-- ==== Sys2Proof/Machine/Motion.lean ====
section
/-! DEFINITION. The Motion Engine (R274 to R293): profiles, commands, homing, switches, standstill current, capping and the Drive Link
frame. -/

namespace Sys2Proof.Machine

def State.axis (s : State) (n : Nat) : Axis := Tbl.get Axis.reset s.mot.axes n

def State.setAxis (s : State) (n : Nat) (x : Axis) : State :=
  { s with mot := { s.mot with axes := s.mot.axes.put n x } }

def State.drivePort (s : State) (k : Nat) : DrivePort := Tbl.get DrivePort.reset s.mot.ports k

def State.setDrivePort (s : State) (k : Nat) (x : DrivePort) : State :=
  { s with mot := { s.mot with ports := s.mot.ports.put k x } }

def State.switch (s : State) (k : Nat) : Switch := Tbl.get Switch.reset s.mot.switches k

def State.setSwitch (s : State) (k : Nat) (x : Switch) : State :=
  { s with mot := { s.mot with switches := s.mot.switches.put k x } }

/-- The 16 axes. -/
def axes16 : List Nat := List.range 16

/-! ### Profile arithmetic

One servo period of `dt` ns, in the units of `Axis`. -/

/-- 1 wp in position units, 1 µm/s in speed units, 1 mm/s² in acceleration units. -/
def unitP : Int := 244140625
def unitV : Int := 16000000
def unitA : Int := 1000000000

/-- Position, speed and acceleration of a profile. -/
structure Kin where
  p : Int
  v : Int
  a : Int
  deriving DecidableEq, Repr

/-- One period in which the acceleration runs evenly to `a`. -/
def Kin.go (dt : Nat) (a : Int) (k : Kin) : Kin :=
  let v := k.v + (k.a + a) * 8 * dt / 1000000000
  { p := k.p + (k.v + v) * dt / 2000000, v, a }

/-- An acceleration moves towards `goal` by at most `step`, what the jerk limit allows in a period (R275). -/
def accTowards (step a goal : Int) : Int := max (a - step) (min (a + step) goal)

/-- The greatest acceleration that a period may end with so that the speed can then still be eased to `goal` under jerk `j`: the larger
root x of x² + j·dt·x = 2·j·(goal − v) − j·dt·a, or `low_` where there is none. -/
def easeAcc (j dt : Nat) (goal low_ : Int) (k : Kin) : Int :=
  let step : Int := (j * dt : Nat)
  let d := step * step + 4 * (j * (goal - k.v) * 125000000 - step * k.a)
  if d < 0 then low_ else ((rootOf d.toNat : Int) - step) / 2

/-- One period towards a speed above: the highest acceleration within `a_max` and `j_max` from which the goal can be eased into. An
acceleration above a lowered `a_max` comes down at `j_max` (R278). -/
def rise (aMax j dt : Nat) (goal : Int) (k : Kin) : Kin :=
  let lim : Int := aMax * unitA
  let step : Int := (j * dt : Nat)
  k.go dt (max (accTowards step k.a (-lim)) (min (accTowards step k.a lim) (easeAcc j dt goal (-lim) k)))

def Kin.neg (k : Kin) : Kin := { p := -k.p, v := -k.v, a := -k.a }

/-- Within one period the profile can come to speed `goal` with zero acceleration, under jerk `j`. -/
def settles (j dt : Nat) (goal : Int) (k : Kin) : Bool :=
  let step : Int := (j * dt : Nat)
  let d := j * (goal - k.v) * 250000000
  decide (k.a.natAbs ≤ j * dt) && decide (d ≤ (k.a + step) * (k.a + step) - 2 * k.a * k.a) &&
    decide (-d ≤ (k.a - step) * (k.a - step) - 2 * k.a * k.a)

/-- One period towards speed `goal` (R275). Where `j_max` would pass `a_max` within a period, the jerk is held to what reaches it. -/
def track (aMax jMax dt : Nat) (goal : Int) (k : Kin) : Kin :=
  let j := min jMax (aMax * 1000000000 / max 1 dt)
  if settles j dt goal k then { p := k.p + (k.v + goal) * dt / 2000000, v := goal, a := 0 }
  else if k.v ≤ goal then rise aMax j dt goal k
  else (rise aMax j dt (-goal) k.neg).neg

:::

Whenever a line includes the word "Machine", pull it out of the entries.

Exercise result ->
-- ==== Sys2Proof/Machine/Motion.lean ====
namespace Sys2Proof.Machine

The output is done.